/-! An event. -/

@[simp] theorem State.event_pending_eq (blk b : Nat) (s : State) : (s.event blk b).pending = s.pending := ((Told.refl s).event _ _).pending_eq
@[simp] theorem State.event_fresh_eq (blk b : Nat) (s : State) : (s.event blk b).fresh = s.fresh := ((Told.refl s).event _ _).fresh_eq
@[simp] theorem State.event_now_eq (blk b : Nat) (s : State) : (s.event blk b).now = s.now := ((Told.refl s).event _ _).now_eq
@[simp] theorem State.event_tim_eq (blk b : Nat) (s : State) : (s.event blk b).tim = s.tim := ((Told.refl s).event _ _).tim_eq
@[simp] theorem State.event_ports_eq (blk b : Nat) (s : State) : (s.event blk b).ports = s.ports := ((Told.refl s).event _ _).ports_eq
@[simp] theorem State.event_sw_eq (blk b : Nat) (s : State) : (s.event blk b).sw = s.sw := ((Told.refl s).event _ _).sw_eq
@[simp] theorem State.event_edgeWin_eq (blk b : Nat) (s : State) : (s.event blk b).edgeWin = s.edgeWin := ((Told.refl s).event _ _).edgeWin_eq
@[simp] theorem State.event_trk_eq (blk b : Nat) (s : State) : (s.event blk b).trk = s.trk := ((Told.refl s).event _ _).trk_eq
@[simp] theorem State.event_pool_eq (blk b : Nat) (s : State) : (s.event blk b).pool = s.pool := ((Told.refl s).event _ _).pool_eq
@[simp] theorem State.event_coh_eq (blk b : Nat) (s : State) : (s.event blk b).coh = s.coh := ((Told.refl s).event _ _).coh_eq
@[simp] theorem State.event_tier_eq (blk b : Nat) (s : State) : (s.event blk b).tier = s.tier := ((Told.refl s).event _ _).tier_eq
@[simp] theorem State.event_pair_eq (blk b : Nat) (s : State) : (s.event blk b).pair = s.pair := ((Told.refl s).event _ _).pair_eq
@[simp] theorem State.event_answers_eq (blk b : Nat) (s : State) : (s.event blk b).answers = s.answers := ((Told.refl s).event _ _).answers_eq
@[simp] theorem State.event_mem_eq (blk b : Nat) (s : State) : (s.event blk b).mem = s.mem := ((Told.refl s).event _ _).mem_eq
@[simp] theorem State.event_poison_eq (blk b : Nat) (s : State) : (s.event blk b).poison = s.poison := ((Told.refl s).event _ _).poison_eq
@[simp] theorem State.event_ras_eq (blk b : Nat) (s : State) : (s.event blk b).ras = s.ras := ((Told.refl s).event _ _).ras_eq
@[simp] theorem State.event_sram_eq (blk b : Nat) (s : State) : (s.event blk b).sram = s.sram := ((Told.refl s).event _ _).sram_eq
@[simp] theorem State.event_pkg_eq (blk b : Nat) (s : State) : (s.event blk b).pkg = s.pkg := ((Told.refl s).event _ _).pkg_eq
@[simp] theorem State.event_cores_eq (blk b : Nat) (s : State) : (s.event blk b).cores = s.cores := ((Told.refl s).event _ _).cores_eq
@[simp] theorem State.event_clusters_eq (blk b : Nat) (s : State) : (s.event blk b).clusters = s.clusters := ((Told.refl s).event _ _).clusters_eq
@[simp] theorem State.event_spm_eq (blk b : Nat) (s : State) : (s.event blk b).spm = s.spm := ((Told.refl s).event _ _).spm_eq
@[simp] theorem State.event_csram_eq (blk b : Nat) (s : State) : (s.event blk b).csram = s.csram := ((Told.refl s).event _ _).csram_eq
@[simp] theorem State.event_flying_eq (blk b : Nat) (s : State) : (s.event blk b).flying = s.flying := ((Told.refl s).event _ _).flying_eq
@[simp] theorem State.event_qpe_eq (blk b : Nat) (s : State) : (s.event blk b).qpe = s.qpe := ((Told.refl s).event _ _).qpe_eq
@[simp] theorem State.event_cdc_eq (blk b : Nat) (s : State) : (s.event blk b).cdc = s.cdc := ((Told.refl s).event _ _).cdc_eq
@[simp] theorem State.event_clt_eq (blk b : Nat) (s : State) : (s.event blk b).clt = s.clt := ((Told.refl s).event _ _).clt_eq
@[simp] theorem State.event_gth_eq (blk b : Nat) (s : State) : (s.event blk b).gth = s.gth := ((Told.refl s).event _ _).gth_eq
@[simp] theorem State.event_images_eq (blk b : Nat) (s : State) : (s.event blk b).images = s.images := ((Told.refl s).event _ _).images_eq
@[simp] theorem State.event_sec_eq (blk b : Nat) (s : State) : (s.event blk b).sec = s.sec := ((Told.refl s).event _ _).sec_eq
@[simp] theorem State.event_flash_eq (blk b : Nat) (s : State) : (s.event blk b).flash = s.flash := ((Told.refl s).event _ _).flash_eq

#### ASSIGNMENT
Transcribe each line of the data above, unaltered, from the one where "s).event _ _).now_eq" appears to the one where "s).event _ _).sw_eq" appears, inclusive of both.

#### RESPONSE TO THE TASK
@[simp] theorem State.event_now_eq (blk b : Nat) (s : State) : (s.event blk b).now = s.now := ((Told.refl s).event _ _).now_eq
@[simp] theorem State.event_tim_eq (blk b : Nat) (s : State) : (s.event blk b).tim = s.tim := ((Told.refl s).event _ _).tim_eq
@[simp] theorem State.event_ports_eq (blk b : Nat) (s : State) : (s.event blk b).ports = s.ports := ((Told.refl s).event _ _).ports_eq
@[simp] theorem State.event_sw_eq (blk b : Nat) (s : State) : (s.event blk b).sw = s.sw := ((Told.refl s).event _ _).sw_eq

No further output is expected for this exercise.